We all decide to turn a blind eye from time to time, which in Psychology is known as “deliberate ignorance.” We do this when we buy an unethical brand, ignore the impact of our habits on the environment so as not to have to change our lifestyle, or when we do not take into account the consequences of our choices on those around us. Nobody is blameless.
Looking the other way allows us to avoid some issue – generally conflictive and/or important – so as not to see ourselves too involved. But why exactly do we do it?
The real reason we decided to turn a blind eye
To explore both the nature of deliberate ignorance and its impact on our decisions and behaviors, a team of psychologists at the University of Amsterdam scrutinized the results of 22 studies involving more than 6,500 people.
In these investigations, participants were exposed to different situations:
• They had to make a decision that had consequences, both for themselves and for someone else
• They were experiencing a conflict in which their interests were misaligned with those of another person
• They had to choose whether or not they wanted to know the impact of their actions
These psychologists noticed a pattern: 39.8% of participants chose to deliberately ignore the consequences of their decisions (such as when they had to choose how much money to keep and how much to distribute to others), avoiding details about the impact their action would have on the others.
People who chose deliberate ignorance made 15.6% more selfish decisions, compared to those who wanted to know in advance the consequences of their decisions, in which case altruistic decisions increased by 6.9%.
Therefore, the researchers concluded that we decide to look the other way when we want to justify our most selfish decisions, acting in self-interest. In fact, between 20 and 40% of participants even stated that they would be willing to pay to not know the negative consequences their decisions would have on others.
The psychological mechanism underlying deliberate ignorance
In practice, people chose ignorance to use it as an excuse to legitimize selfish behavior. We prefer not to know since this way we can use that “not knowing” as a justification and hide behind it if something goes wrong.
This explanation is reinforced by the fairly widespread belief that a selfish decision made with full knowledge of the facts is more morally questionable than one made without knowing its consequences.
However, why do we need a justification for our decisions?
These psychologists explain that, deep down, “People with more selfish motivations deliberately avoid information because they are concerned about their own image.” In fact, in experiments in which self-image was protected, the effect of deliberate ignorance decreased by 13%.

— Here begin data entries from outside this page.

-- ==== Sys2Proof/Decode.lean ====
section
/-! DEFINITION. The table's decoder. spec/opcode_table.json gives no row any bits (every "fields" list is empty and no
row has a "fixed" pattern), so no word spells a command. -/

namespace Sys2Proof

/-- The command that a word spells by the table's bits: no row of the table gives bits, so there is none. -/
def decodeTableWord (_nbits _w : Nat) : Option Instr := none

end Sys2Proof
end

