/-! ## Power-on values -/

/-- The Site Table at power-on and after RESET_PART (R21). -/
def SiteTable.reset : SiteTable := { count := 1, entries := .fill .reset }

/-- The dispatcher at power-on and after RESET_PART (R25, R57, R76). -/
def Dispatcher.reset : Dispatcher :=
  { fetch := .idle, window := [], paused := false, starved := false, examDue := false }

/-- The Relay Map at power-on (R36, R39, R46). -/
def RelayMap.reset : RelayMap :=
  { nodes := [], queue := [], waitList := [], batches := .fill none, tOp := Config.tOpReset, tRel := Config.tRelReset,
    drive := [] }

/-- The Result Queue at power-on and after RESET_PART (R124). -/
def ResultQueue.reset : ResultQueue := { records := [], waiting := [] }

/-- The counters at power-on and after RESET_PART (R132). -/
def CounterBlock.reset : CounterBlock := { units := .fill .reset, frozen := false }

/-- A sense line at power-on with the given live level: its latch is clear, and its timer runs from Time Base 0 where
the line is lost (R163). -/
def Sense.powerOn (present : Bool) : Sense :=
  { present := present, timer := if present then none else some 0, latch := false }

/-- Run Control at power-on with the given live levels (R157, R161, R163). -/
def RunControl.powerOn (vacOk lidDown : Bool) : RunControl :=
  { state := .idle, enabled := 0, vac := .powerOn vacOk, lid := .powerOn lidDown, outputs := 0, haltAsked := false }

/-- The Station Link Unit at power-on (R164). -/
def Link.reset : Link :=
  { receiver := .hunting, slot := none, fault := false, errorCount := 0, sending := none, waiting := none, due := [],
    pendingSet := 0, enableMask := 0, watermark := Config.watermarkReset }

/-- The part at power-on with the given live levels of VAC_OK and LID_DOWN (R163), and no command waiting. -/
def State.powerOn (vacOk lidDown : Bool) : State :=
  { time := 0, tickTaken := false, plan := { a := .reset, b := .reset }, sites := .reset, disp := .reset,
    relays := .reset, chans := .fill .reset, results := .reset, counters := .reset,
    run := .powerOn vacOk lidDown, link := .reset, pending := [] }

/-- The machine right after reset: power-on with both sense lines present (the live levels are inputs, for which the
spec gives no value; log entry 2). -/
def State.reset : State := .powerOn true true

end Sys2Proof.Machine
end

Consequently, we not only choose to turn a blind eye to justify our behaviors to others, but also to preserve the image we have of ourselves. Ignorance is a justification that works in a two-way direction: external and internal. This way we avoid falling into a state of cognitive dissonance that forces us to rethink who we really are and what values we apply in practice.
How to escape this trap?
Since deliberate ignorance is a mechanism to protect our self-image when we want to make a decision that benefits us and can affect others, the way to escape this psychological trap is to activate empathy.
These psychologists found that overly rigid moralistic frameworks and a strong emphasis on moral values and norms actually end up generating threats to self-image that lead to avoidance behaviors and lead us to turn a blind eye. In other words, resorting to our moral system is counterproductive.
Therefore, the key to encouraging more altruistic behaviors is to try to put ourselves in the shoes of others. It is not about asking what is morally correct but rather what could benefit everyone.
That emotional connection is usually enough – at least in most people – to banish the egocentric vision and help us reflect on the possible damage that our decisions could cause. Ultimately, ignorance is not a passive act but an active decision.
Vu, L. et. Al. (2023) Ignorance by choice: A meta-analytic review of the underlying motives of willful ignorance and its consequences. Psychological Bulletin; 149(9-10): 611–635.